Летом мать и отчим пропадали на горных лугах. Осенью, зимой и по весне вместе с другими батраками и батрачками дважды на дню заскакивали в дом, быстрехонько набивали рты едой, минуту-другую молча сидели за столом, а потом в комнату заходила бабушка и всех выпроваживала. Одни исчезали в хлеву или в сарае, другие безмолвно шагали в сторону пашни или наверх, к лесу. Весной, летом и осенью почти всегда весь народ был в поле, а в ненастные дни батраки и работницы хлопотали в хлеву или на подворье. Только уж совсем хворой батрачке дозволялось оставаться в доме с бабушкой и помогать ей стряпать, мыть, стелить постели, стирать, чистить и смотреть за Холлем – как бы его не угораздило куда-нибудь или откуда-нибудь сверзиться.
Мать, частенько навещавшая Холля, когда тот жил еще у бездетной няньки, теперь как-то затерялась среди множества лиц в усадьбе. Он знал лишь, что это та самая женщина, которая чаще других давала ему по заднему месту. Его мать то и дело натыкалась на уничтожающие взгляды своей матушки и была обречена сидеть с ней в церкви на одной скамье и вновь и вновь выслушивать проклятия священника из-за своего внебрачного ребенка.
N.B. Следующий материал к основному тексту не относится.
-- ==== Sys2Proof/Machine/Rings.lean ====
section
/-! DEFINITION. Ring commands: doorbells, the fetch of submission entries, completion entries and their interrupts, making
and removing rings (spec/15 R475, R479 to R486, R495, R498 to R500). -/

namespace Sys2Proof.Machine

/-! ### Doorbells (R475, R481, R482) -/

/-- Causes of REGWRITE_REFUSED, in the order of R507. DESIGN CHOICE (assumption log 15). -/
def rwRange : Nat := 0
def rwSession : Nat := 1
def rwState : Nat := 2
def rwWidth : Nat := 3
def rwBase : Nat := 4

def State.badDoorbell (s : State) (r off value : Nat) : State :=
  s.record .doorbellInvalid .hid [(1, r), (2, off), (4, value)]

/-- A doorbell write that the function receives: four bytes wide, outside D3hot (R475, R505). -/
def State.onDoorbell (s : State) (r off value width : Nat) (f : Ring → Option Ring) : State :=
  if s.host.d3hot then s
  else if width ≠ 4 then
    s.record .regwriteRefused .hid [(4, 0x1000000 + r * 0x1000 + off), (8, value), (1, rwWidth)]
  else
    match s.ring r with
    | none => s.badDoorbell r off value
    | some x =>
      match f x with
      | none => s.badDoorbell r off value
      | some y => s.setRing r y

/-- SQ_PI: any index of the submission ring (R482). -/
def Ring.writePi (x : Ring) (v : Nat) : Option Ring := if v < 2 ^ x.sqLog then some { x with sqPi := v } else none

/-- CQ_CI: an index on the way from the previous one forward to CQ_PI (R482). -/
def Ring.writeCi (x : Ring) (v : Nat) : Option Ring :=
  let n := 2 ^ x.cqLog
  if v < n ∧ (v + n - x.cqCi) % n ≤ (x.cqPi + n - x.cqCi) % n then some { x with cqCi := v } else none

def execDoorbell (ring : Fin 64) (value : BitVec 32) (width : Nat) (s : State) : Host.Outcome State Fault Refusal :=
  .next (s.onDoorbell ring.val 0 value.toNat width (fun x => x.writePi value.toNat))

def execCqCiWrite (ring : Fin 64) (value : BitVec 32) (width : Nat) (s : State) : Host.Outcome State Fault Refusal :=
  .next (s.onDoorbell ring.val 4 value.toNat width (fun x => x.writeCi value.toNat))

/-! ### The fetch (R483) -/

/-- Entries that wait in a submission ring, and room in its completion ring. -/
def Ring.waiting (x : Ring) : Nat := (x.sqPi + 2 ^ x.sqLog - x.sqCi) % 2 ^ x.sqLog
def Ring.room (x : Ring) : Nat :=
  (x.cqCi + 2 ^ x.cqLog - x.cqPi - 1) % 2 ^ x.cqLog - (x.fetched.length + x.taken.length)

/-- An ACTIVE ring that holds entries it may fetch. -/
def Ring.fetchable (x : Ring) : Bool := !x.error && !x.deleting && decide (0 < x.waiting) && decide (0 < x.room)

/-- The ring of the next visit. -/
def State.nextRing (s : State) : Option Nat :=
  ((List.range 64).map (fun i => (s.host.lastRing + 1 + i) % 64)).find? (fun r => (s.ring r).any (·.fetchable))

/-- Device address of submission entry i. -/
def Ring.sqAddr (x : Ring) (i : Nat) : Nat := x.sqBase + 64 * (i % 2 ^ x.sqLog)

/-- The ring enters ERROR (R483); its taken commands run to completion. -/
def State.ringError (s : State) (r : Nat) (x : Ring) : State :=
  (((s.hostError r 0 (x.sqAddr x.sqCi)).setRing r { x with error := true }).record .ringError .hid
    [(1, r), (2, x.sqCi)]).raiseDevice flagRing

/-- One visit: the entries that it fetches. -/
def State.fetchRing (s : State) (r : Nat) (x : Ring) : State :=
  let n := min 16 (min x.waiting x.room)
  let es := (List.range n).map (fun i => entryOf (s.bytes (x.sqAddr (x.sqCi + i)) 64))
  let y : Ring := { x with sqCi := (x.sqCi + n) % 2 ^ x.sqLog, fetched := x.fetched ++ es }
  (s.setRing r y).settleRing r (y.fetched.length)

def State.fetchOk (s : State) (x : Ring) : Bool :=
  (List.range (min 16 (min x.waiting x.room))).all (fun i => s.hostOk (x.sqAddr (x.sqCi + i)) 64)

def execSqFetch (ring : Fin 64) (failed : Bool) (s : State) : Host.Outcome State Fault Refusal :=
  let r := ring.val
  .next (if s.regs.st = .boot || s.host.d3hot || s.nextRing ≠ some r then s
    else
      let s1 : State := { s with host := { s.host with lastRing := r } }
      match s.ring r with
      | none => s
      | some x => if failed || !s.fetchOk x then s1.ringError r x else s1.fetchRing r x)

/-! ### Completion entries (R485, R486, R488, R499) -/

/-- The 32 bytes of a completion entry. -/
def completionBytes (x : Ring) (t : Taken) (st : Nat) : List Byte :=
  leBytes 2 t.entry.cid ++ leBytes 1 st ++ leBytes 1 t.entry.opcode ++ leBytes 1 t.entry.job ++ leBytes 1 0 ++
  leBytes 2 x.sqCi ++ leBytes 8 t.result0 ++ leBytes 8 t.result1 ++ leBytes 4 t.evseq ++ leBytes 3 0 ++
  leBytes 1 (if x.phase then 1 else 0)

/-- A status that raises the interrupt whether NOINT is set or not. -/
def urgent (st : Nat) : Bool := decide (0x10 ≤ st ∧ st ≤ 0x15) || st = stResource

/-- The pending count after one more entry, and whether the vector is raised. -/
def Ring.countEntry (x : Ring) (t : Taken) (st : Nat) : Nat × Bool :=
  let n := x.pendingInts + (if t.entry.noint then 0 else 1)
  if x.ccount = 0 then (n, false)
  else if x.ccount ≤ n || urgent st then (0, true)
  else (n, false)

/-- A ring that is being removed goes once its taken commands have completed; RING_DELETE then completes (R495). -/
def State.removeRing (s : State) (r : Nat) (x : Ring) : State :=
  let s1 : State := { s with host := { s.host with rings := Tab.set none s.host.rings r none } }
  match x.deleteBy with
  | some id => s1.finish 0 id stDone 0 0
  | none => s1

def State.reapRing (s : State) (r : Nat) : State :=
  match s.ring r with
  | some x => if x.deleting && x.taken.isEmpty then s.removeRing r x else s
  | none => s

/-- The oldest taken command's entry is written. -/
def State.writeEntry32 (s : State) (r : Nat) (x : Ring) (t : Taken) (st : Nat) : State :=
  let q := x.countEntry t st
  let next := (x.cqPi + 1) % 2 ^ x.cqLog
  let s1 := s.storeHost (x.cqBase + 32 * x.cqPi) (completionBytes x t st)
  let s2 := s1.setRing r { x with
    cqPi := next
    phase := if next = 0 then !x.phase else x.phase
    taken := x.taken.drop 1
    pendingInts := q.1 }
  (if q.2 then s2.raiseVector x.vector else s2).reapRing r

def execCompletionEntry (ring : Fin 64) (s : State) : Host.Outcome State Fault Refusal :=
  let r := ring.val
  .next (if s.host.d3hot then s
    else
      match s.ring r with
      | none => s
      | some x =>
        match x.taken with
        | [] => s
        | t :: _ =>
          match t.status with
          | none => s
          | some st => s.writeEntry32 r x t st)

def execCtimeExpiry (ring : Fin 64) (s : State) : Host.Outcome State Fault Refusal :=
  .next (match s.ring ring.val with
    | none => s
    | some x =>
      if x.ctime = 0 || x.ccount = 0 || x.pendingInts = 0 then s
      else (s.setRing ring.val { x with pendingInts := 0 }).raiseVector x.vector)

/-- CQ_FULL concerns a ring that holds entries and has no room (R500). -/
def execCqFull (ring : Fin 64) (s : State) : Host.Outcome State Fault Refusal :=
  .next (match s.ring ring.val with
    | none => s
    | some x =>
      if !x.error && !x.deleting && decide (0 < x.waiting) && decide (x.room = 0) then s.record .cqFull .hid [(1, ring.val)] else s)

/-! ### Making and removing rings (R480, R495) -/

/-- A new ring: ACTIVE, every index zero, phase 1. -/
def newRing (role job vector sqLog cqLog ccount ctime sqBase cqBase : Nat) : Ring :=
  { role, job, vector, sqLog, cqLog, ccount, ctime, sqBase, cqBase }

/-- The RING_CREATE block keeps R480. -/
def ringBlockOk (b : List Byte) : Bool :=
  let role := fieldAt b 1 1
  let job := fieldAt b 2 1
  decide (1 ≤ fieldAt b 0 1 ∧ fieldAt b 0 1 ≤ 63 ∧ 1 ≤ role ∧ role ≤ 3 ∧ 1 ≤ fieldAt b 3 1) &&
  (if role = roleJob then decide (job ≤ 7) else decide (job = 0xFF)) &&
  decide (4 ≤ fieldAt b 4 1 ∧ fieldAt b 4 1 ≤ 16 ∧ 4 ≤ fieldAt b 5 1 ∧ fieldAt b 5 1 ≤ 16) &&
  zeroAt b 7 1 && zeroAt b 0x1A 6 &&
  decide (fieldAt b 8 8 % 4096 = 0 ∧ fieldAt b 16 8 % 4096 = 0) &&
  inHost (fieldAt b 8 8) (64 * 2 ^ fieldAt b 4 1) && inHost (fieldAt b 16 8) (32 * 2 ^ fieldAt b 5 1)

/-- The session holds a job context (R480, R562). -/
def State.sessionHolds (s : State) (role job : Nat) : Bool :=
  match s.sec.session with
  | none => false
  | some q => decide (role ≤ q.role) &&
    (decide (role ≠ roleJob) || decide (q.role ≠ roleJob) || decide (q.jobs / 2 ^ job % 2 = 1))

def execRingCreate (ring : Fin 64) (s : State) : Host.Outcome State Fault Refusal :=
  .next (s.takeCommand ring.val ocRingCreate (fun c t =>
    let b := t.blockOf c.e
    let n := fieldAt b 0 1
    if !ringBlockOk b then t.done c stMalformed 0 0
    else if (t.ring n).isSome then t.done c stState 0 0
    else if !t.sessionHolds (fieldAt b 1 1) (fieldAt b 2 1) then t.done c stDenied 0 0
    else
      (t.setRing n (newRing (fieldAt b 1 1) (fieldAt b 2 1) (fieldAt b 3 1) (fieldAt b 4 1) (fieldAt b 5 1) (fieldAt b 6 1)
        (fieldAt b 0x18 2) (fieldAt b 8 8) (fieldAt b 16 8))).done c stDone 0 0))

/-- A ring stops fetching; what it has fetched and not taken is never taken (R495).
DEDUCED: fetched entries go (assumption log 38). -/
def State.deleteRing (s : State) (r : Nat) (by_ : Option Nat) : State :=
  match s.ring r with
  | none => s
  | some x => (s.setRing r { x with deleting := true, deleteBy := by_, fetched := [] }).reapRing r

def execRingDelete (ring : Fin 64) (s : State) : Host.Outcome State Fault Refusal :=
  .next (s.takeCommand ring.val ocRingDelete (fun c t =>
    let n := c.e.arg0 % 64
    if n = 0 then t.done c stMalformed 0 0
    else
      match t.ring n with
      | none => t.done c stState 0 0
      | some x => if x.deleting then t.done c stState 0 0 else t.deleteRing n (some c.id)))

/-! ### Ring 0 (R513, R514) -/

def State.rejectReg (s : State) (off value cause : Nat) : State :=
  s.record .regwriteRefused .hid [(4, off), (8, value), (1, cause)]

/-- The fields of R0CFG. -/
def cfgEnable (v : Nat) : Bool := decide (v / 2 ^ 63 % 2 = 1)
def cfgCtime (v : Nat) : Nat := v / 2 ^ 40 % 2 ^ 16
def cfgCcount (v : Nat) : Nat := v / 2 ^ 32 % 2 ^ 8
def cfgVector (v : Nat) : Nat := v / 2 ^ 24 % 2 ^ 8
def cfgCqLog (v : Nat) : Nat := v / 2 ^ 16 % 2 ^ 8
def cfgSqLog (v : Nat) : Nat := v / 2 ^ 8 % 2 ^ 8

def logOk (n : Nat) : Bool := decide (4 ≤ n ∧ n ≤ 16)

/-- R0CFG after a write, ENABLE aside: each field keeps its value where the written one is out of range (R11, R507). -/
def mergeCfg (old v : Nat) : Nat :=
  cfgCtime v * 2 ^ 40 + cfgCcount v * 2 ^ 32 +
  (if cfgVector v = 0 then cfgVector old else cfgVector v) * 2 ^ 24 +
  (if logOk (cfgCqLog v) then cfgCqLog v else cfgCqLog old) * 2 ^ 16 +
  (if logOk (cfgSqLog v) then cfgSqLog v else cfgSqLog old) * 2 ^ 8

def cfgOutOfRange (v : Nat) : Bool := decide (cfgVector v = 0) || !logOk (cfgCqLog v) || !logOk (cfgSqLog v)

/-- A base of ring 0 that R514 accepts. -/
def baseOk (a n : Nat) : Bool := decide (a % 4096 = 0) && inHost a n

def r0cfgOff : Nat := 0x3010

/-- Ring 0 exists: ACTIVE. -/
def State.ring0Active (s : State) : Bool := (s.ring 0).isSome

/-- R0CFG with ENABLE set, from the bits that are held. -/
def withEnable (v : Nat) (en : Bool) : Nat := v % 2 ^ 63 + (if en then 2 ^ 63 else 0)

/-- The other fields of a write of R0CFG: refused while ACTIVE where one would change (R514), else merged.
DEDUCED (assumption log 38). -/
def State.writeCfg (s : State) (v : Nat) : State :=
  let old := s.regs.r0Cfg
  if s.ring0Active then
    if v % 2 ^ 56 / 2 ^ 8 = old % 2 ^ 56 / 2 ^ 8 then s else s.rejectReg r0cfgOff v rwState
  else
    let s1 := if cfgOutOfRange v then s.rejectReg r0cfgOff v rwRange else s
    { s1 with regs := { s1.regs with r0Cfg := withEnable (mergeCfg old v) (cfgEnable old) } }

/-- ENABLE is written from 0 to 1 (R514). -/
def State.enableRing0 (s : State) (v : Nat) : State :=
  let g := s.regs
  if s.ring0Active then { s with regs := { g with r0Cfg := withEnable g.r0Cfg true } }
  else if !(baseOk g.r0SqBase (64 * 2 ^ cfgSqLog g.r0Cfg) && baseOk g.r0CqBase (32 * 2 ^ cfgCqLog g.r0Cfg)) then
    s.rejectReg r0cfgOff v rwBase
  else
    ({ s with regs := { g with r0Cfg := withEnable g.r0Cfg true } }).setRing 0
      (newRing 0 0xFF (cfgVector g.r0Cfg) (cfgSqLog g.r0Cfg) (cfgCqLog g.r0Cfg) (cfgCcount g.r0Cfg) (cfgCtime g.r0Cfg)
        g.r0SqBase g.r0CqBase)

def execRing0Enable (value : Word64) (s : State) : Host.Outcome State Fault Refusal :=
  let v := value.toNat
  .next (if s.host.d3hot || !cfgEnable v || cfgEnable s.regs.r0Cfg then s
    else (s.writeCfg v).enableRing0 v)

def execRing0Disable (value : Word64) (s : State) : Host.Outcome State Fault Refusal :=
  let v := value.toNat
  .next (if s.host.d3hot || cfgEnable v || !cfgEnable s.regs.r0Cfg then s
    else
      let s1 := s.writeCfg v
      ({ s1 with regs := { s1.regs with r0Cfg := withEnable s1.regs.r0Cfg false } }).deleteRing 0 none)

/-! ### Interrupts and power states of the function (R473, R475, R498) -/

/-- Send the messages of pending vectors that are not masked. -/
def State.sendPending (s : State) : State :=
  let vs := s.host.msixPending.filter (fun v => s.host.unmasked.contains v)
  let s1 : State := { s with host := { s.host with
    msixPending := s.host.msixPending.filter (fun v => !s.host.unmasked.contains v) } }
  vs.foldl (fun a v => a.raiseVector v) s1

/-- A vector is unmasked. -/
def State.unmask (s : State) (v : Nat) : State :=
  let s1 : State := { s with host := { s.host with
    unmasked := if s.host.unmasked.contains v then s.host.unmasked else v :: s.host.unmasked } }
  if s.host.d3hot then s1 else s1.sendPending

def execMsixUnmask (vector : Fin 256) (s : State) : Host.Outcome State Fault Refusal :=
  .next (if s.host.d3hot then s else s.unmask vector.val)

def execPowerStateD3hot (s : State) : Host.Outcome State Fault Refusal :=
  .next { s with host := { s.host with d3hot := true } }

def execPowerStateD0 (s : State) : Host.Outcome State Fault Refusal :=
  .next (({ s with host := { s.host with d3hot := false } }).sendPending)

/-- The widths and speeds, in tenths of GT/s, that the link trains to (R472). -/
def linkOk (width speed : Nat) : Bool :=
  [4, 8, 16].contains width && [25, 50, 80, 160, 320, 640].contains speed

def execLinkDegraded (width speed : Nat) (s : State) : Host.Outcome State Fault Refusal :=
  .next (if !linkOk width speed || (width = s.host.width && speed = s.host.speed) then s
    else ({ s with host := { s.host with width := width, speed := speed } }).record .linkDegraded .hid
      [(1, width), (2, speed)])

end Sys2Proof.Machine
end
После таких проповедей незамужние девицы с похотливым блеском в глазах кивали на тех, кто имел незаконнорожденных.
Поскольку Холль совершенно запутался в новом для него чужом мире и при этом вынужден был терпеть суровое обращение взрослых, переносивших свои мерки поведения на ребенка, он стал понимать еще меньше. Холль часами просиживал за кухонным столом, не притрагиваясь к еде и не задавая вопросов. Там, на кухне, он и создал себе некое подобие родного угла.
Однажды Холля прямо перед домом сшиб грузовик. Весь в ссадинах, Холль лежал на дороге и, вместо того чтобы уползти прочь, лез под самое брюхо машины.
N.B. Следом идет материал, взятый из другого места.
/-- TILE: the queue entries, the tile in progress, one that holds at its C among them, and the drain buffer (R124). -/
def tileBytes (k : Core) : List Byte :=
  let tile := match k.atC with | some d => some d.tile | none => k.tile
  ((List.range 4).flatMap (fun e => leBytes 1 ((k.entry e).st.code + 4 * ((k.entry e).owner % 4)))) ++
  leBytes 1 (match tile with | some t => 1 + 2 * (t.owner % 4) | none => 0) ++ leBytes 1 0 ++
  leBytes 2 ((tile.map (·.blocks)).getD 0) ++ leBytes 1 (if k.drain.isSome then 1 else 0) ++ leBytes 7 0

def streamBytes (x : Stream) : List Byte :=
  leBytes 8 x.word.toNat ++ leBytes 4 x.row ++ leBytes 2 x.reqs.length ++ leBytes 2 0

def semBytes (x : Sem) : List Byte := leBytes 8 (x.value + (if x.overflow then 65536 else 0))

/-- One entry of the waiter lists. -/
def waiterBytes (w : Nat × Waiter × Nat) : List Byte :=
  leBytes 1 w.1 ++ leBytes 1 (match w.2.1 with | .ctx c => c | .stream n => 0x20 + n) ++ leBytes 2 w.2.2

def waitersBytes (l : List (Nat × Waiter × Nat)) : List Byte :=
  ((l.take 36).flatMap waiterBytes) ++ (List.replicate (36 - l.length) (leBytes 4 0xFF)).flatten

/-- The router across an output, where there is one. -/
def neighbour (c o : Nat) : Option Nat :=
  match o with
  | 0 => if 0 < coreRow c then some (c - 64) else none
  | 1 => if coreCol c < 63 then some (c + 1) else none
  | 2 => if coreRow c < 63 then some (c + 64) else none
  | 3 => if 0 < coreCol c then some (c - 1) else none
  | _ => none

/-- Credits held for one VC and class of one output: the free slots of the buffer that a flit would enter next; the attach port
drains at once. -/
def State.creditsHeld (s : State) (c o v : Nat) (detour : Bool) : Nat :=
  match neighbour c o with
  | some n =>
    let x := s.hopFlight c (n, if detour then 1 else 0) (mkFlit v 0 0 0 0 0 0 [])
    x.slots - (s.net.flights.filter x.sameBuffer).length
  | none => if o = 4 && s.linkPresent c 4 then (if detour then 4 else 12) else 0

/-- Flits in the local injection queue of a VC. -/
def State.injectionQueue (s : State) (c v : Nat) : Nat := s.occupancy c 5 v false

def State.creditBytes (s : State) (c : Nat) : List Byte :=
  ((List.range 5).flatMap (fun o => (List.range 8).flatMap (fun v =>
    leBytes 1 (s.creditsHeld c o v false) ++ leBytes 1 (s.creditsHeld c o v true)))) ++
  (List.range 8).flatMap (fun v => leBytes 1 (s.injectionQueue c v) ++ leBytes 1 0)

def State.bufferBytes (s : State) (c : Nat) : List Byte :=
  (List.range 5).flatMap (fun l => (List.range 8).flatMap (fun v =>
    leBytes 1 (s.occupancy c l v false) ++ leBytes 1 (s.occupancy c l v true)))

/-- A core's record from 0x010 to 0x5FF; `t` is the state once its engines have settled. -/
def coreCapture (s t : State) (c : Nat) : List Byte :=
  let k := t.core c
  leBytes 8 (s.cycleOf c) ++
  ((List.range 4).flatMap (fun i => ctxBytes (t.headWord c i) (s.headStall c i) (s.ctx c i) (t.ctx c i))) ++
  tileBytes k ++ leBytes 24 0 ++
  ((List.range 32).flatMap (fun n => streamBytes (k.stream n))) ++
  ((List.range 64).flatMap (fun i => semBytes (k.sem i))) ++
  waitersBytes k.waiters ++ leBytes 16 0 ++ s.creditBytes c ++ s.bufferBytes c ++ leBytes 48 0

/-- A site's record from 0x010 to 0x01F: requests and temper commands that wait, the temper unit's next granule, Jukuval
messages without an ACK. -/
def siteCapture (s : State) (i : Nat) : List Byte :=
  leBytes 2 (s.stack i).accepted ++ leBytes 2 ((s.stack i).temper.length - 1) ++
  leBytes 4 (((s.stack i).temper.head?.map (·.next)).getD 0) ++
  leBytes 8 (((s.fabric.conns.filter (fun c => c.site = i)).map (fun c => c.unacked.length)).foldl (· + ·) 0)
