-- ==== Sys2Proof/Machine/Dispatch.lean ====
section
/-! DEFINITION. One arm per command: its meaning, by name (spec/opcode_table.json). -/

namespace Sys2Proof.Machine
Как-то зимой он снова попал в беду, стоя на морозе в ожидании, когда его впустят в дом. Изо рта вырывались струйки пара. Он все стучал, но дверь не открывали. Из кухни доносились голоса, в доме и вокруг кипела работа. Он вспомнил о лете и коснулся языком железных перильцев. Губы и язык тут же примерзли к металлу. Теперь невозможно было подать голос. Ледяной холод и резкая боль. Люди были настолько заняты, что долго ничего не замечали. В ту пору, вскоре после войны, снег еще сверкал белизной. Наконец пришла какая-то женщина и оторвала Холля от перил. Рот кровоточил. Кожа с губ и языка осталась на железе. Женщине, видимо, не приходилось лизать в стужу железо и потому ничего лучшего, чем отрывать плоть от металла, она придумать не могла, но Холлю это происшествие послужило началом игры. Он частенько выходил во двор к саням за сараем, смачивая пальцы и прижимал их к железякам цепи, покуда влага не затвердевала.
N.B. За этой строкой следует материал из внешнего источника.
-- ==== Sys2Proof/Certificates/Slice0/Obligations.lean ====
section
/-! DEFINITION. The statements for the provers, by family of commands. Commands are stated by what they answer: under conditions on
the state and the operands alone, exec answers a next state that holds what the rules give and is otherwise the state before. -/

open Sys2Proof Sys2Proof.Machine

/-! ### The control class -/

/-- R171, R182, R184, R185: each register operation computes its result from SA and SB as they were, each immediate operation from SA
and IMM; it writes SD alone, a write to s0 is discarded, and the context goes on at the next word; s0 reads as zero; a shift takes an
IMM below 64. -/
def Obligations.ScalarOperationsWriteTheirResult : Prop :=
  ∀ (s : State) (h : Hart) (sd sa sb : Reg) (imm : BitVec 32), HasHead s h →
    let x := s.ctx h.core.toNat h.ctx.toNat
    let a := x.reg sa.toNat
    let b := x.reg sb.toNat
    let gives (i : Instr) (v : Word64) : Prop := ∃ t, exec i s = .next t ∧ Wrote s t h uScalar (x.pc + 8) sd v
    x.reg 0 = 0 ∧
    gives (.add h sd sa sb) (a + b) ∧ gives (.sub h sd sa sb) (a - b) ∧ gives (.and h sd sa sb) (a &&& b) ∧
    gives (.or h sd sa sb) (a ||| b) ∧ gives (.xor h sd sa sb) (a ^^^ b) ∧
    gives (.sll h sd sa sb) (a <<< (b.toNat % 64)) ∧ gives (.srl h sd sa sb) (a >>> (b.toNat % 64)) ∧
    gives (.sra h sd sa sb) (BitVec.ofInt 64 (a.toInt / 2 ^ (b.toNat % 64))) ∧ gives (.mul h sd sa sb) (a * b) ∧
    gives (.slt h sd sa sb) (if a.toInt < b.toInt then 1 else 0) ∧
    gives (.sltu h sd sa sb) (if a.toNat < b.toNat then 1 else 0) ∧
    gives (.addi h sd sa imm) (a + imm.signExtend 64) ∧ gives (.andi h sd sa imm) (a &&& imm.zeroExtend 64) ∧
    gives (.ori h sd sa imm) (a ||| imm.zeroExtend 64) ∧ gives (.xori h sd sa imm) (a ^^^ imm.zeroExtend 64) ∧
    gives (.lih h sd sa imm) (imm ++ a.extractLsb' 0 32) ∧
    (imm.toNat < 64 →
      gives (.slli h sd sa imm) (a <<< imm.toNat) ∧ gives (.srli h sd sa imm) (a >>> imm.toNat) ∧
      gives (.srai h sd sa imm) (BitVec.ofInt 64 (a.toInt / 2 ^ imm.toNat)))

/-- R185, R173, R187, R188: NOP only goes on; HALT leaves the context IDLE; SETRANK sets its rank; FENCE goes on once the
units of its mask have completed, and waits before; MFS reads the special registers.
It rests on the model's choices in assumption log 2, 55. -/
def Obligations.ControlOperationsTakeEffect : Prop :=
  ∀ (s : State) (h : Hart) (sd : Reg) (imm : BitVec 32), HasHead s h →
    let c := h.core.toNat
    let x := s.ctx c h.ctx.toNat
    let reads (n : BitVec 32) (v : Nat) : Prop :=
      ∃ t, exec (.mfs h sd n) s = .next t ∧ Wrote s t h uScalar (x.pc + 8) sd (BitVec.ofNat 64 v)
    (∃ t, exec (.nop h) s = .next t ∧ WentTo s t h uScalar (x.pc + 8)) ∧
    (∃ t, exec (.halt h) s = .next t ∧ ContextOnly s t h uScalar ∧ (t.ctx c h.ctx.toNat).st = .idle) ∧
    (imm.toNat < 4 → ∃ t, exec (.setrank h imm) s = .next t ∧ ContextOnly s t h uScalar ∧
      t.ctx c h.ctx.toNat = { x with pc := x.pc + 8, rank := imm.toNat }) ∧
    (imm.toNat < 16 → s.fenceOk c h.ctx.toNat imm.toNat = true →
      ∃ t, exec (.fence h imm) s = .next t ∧ WentTo s t h uScalar (x.pc + 8)) ∧
    (imm.toNat < 16 → s.fenceOk c h.ctx.toNat imm.toNat = false → exec (.fence h imm) s = .next s) ∧
    reads 0 c ∧ reads 1 (c / 64 * 256 + c % 64) ∧ reads 2 h.ctx.toNat ∧
    (∀ j, s.jobOf c = some j → reads 5 j ∧ reads 6 (s.job j).mfsStep ∧
      (∀ l, (s.job j).layout = some l → reads 7 l.phase) ∧
      (∀ r q m, (s.job j).regionAt c = some (r, q, m) →
        reads 3 r ∧ reads 4 ((c / 64 - q.row0) * 256 + (c % 64 - q.col0)))) ∧
    reads 8 ((s.half (halfOf c)).cycles / 10 - (s.core c).cycleBase)

/-- R185, R186: a branch whose registers compare true goes to PC + 8 * OFFSET where that lies in the context's code, and else
falls through; JAL also writes PC + 8; JR goes to an aligned register target in the code. -/
def Obligations.BranchesGoToTheirTargets : Prop :=
  ∀ (s : State) (h : Hart) (sd sa sb : Reg) (off : BitVec 32), HasHead s h →
    let x := s.ctx h.core.toNat h.ctx.toNat
    let a := x.reg sa.toNat
    let b := x.reg sb.toNat
    let target := (BitVec.ofNat 64 x.pc + BitVec.ofInt 64 (8 * off.toInt)).toNat
    let inCode (p : Nat) : Prop := x.codeBase ≤ p ∧ p + 8 ≤ x.codeBase + x.codeLen
    let branches (i : Instr) (taken : Prop) : Prop :=
      (taken → inCode target → ∃ t, exec i s = .next t ∧ WentTo s t h uScalar target) ∧
      (¬taken → ∃ t, exec i s = .next t ∧ WentTo s t h uScalar (x.pc + 8))
    branches (.beq h sa sb off) (a = b) ∧ branches (.bne h sa sb off) (a ≠ b) ∧
    branches (.blt h sa sb off) (a.toInt < b.toInt) ∧ branches (.bge h sa sb off) (b.toInt ≤ a.toInt) ∧
    branches (.bltu h sa sb off) (a.toNat < b.toNat) ∧ branches (.bgeu h sa sb off) (b.toNat ≤ a.toNat) ∧
    (inCode target → ∃ t, exec (.jal h sd off) s = .next t ∧ Wrote s t h uScalar target sd (BitVec.ofNat 64 (x.pc + 8))) ∧
    (a.toNat % 8 = 0 → inCode a.toNat → ∃ t, exec (.jr h sa) s = .next t ∧ WentTo s t h uScalar a.toNat)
Однажды он наблюдал, как отчим с кем-то из работников грузит утварь на воз с сеном. Он видел, как они суетятся, лезут наверх, спрыгивают с телеги, исчезают за дверью черного хода и появляются с новыми предметами. Ему нравился отчим. Холль побежал за ним в дом и поднялся наверх, в комнату, где ему полагалось спать.
Потом снова чужие лица, да еще появились какие-то дети. Холль не привык к такому множеству детей. Когда отчим снял его с повозки, Холль подбежал к изгороди и крепко вцепился в нее. Дети смеялись. Пока отчим с работником переносили вещи через изгородь, Холль не сдвинулся с места, он смотрел то на детей, то на дом и крутой откос за ним, потом снова на двор, который оказался вдруг непонятно где.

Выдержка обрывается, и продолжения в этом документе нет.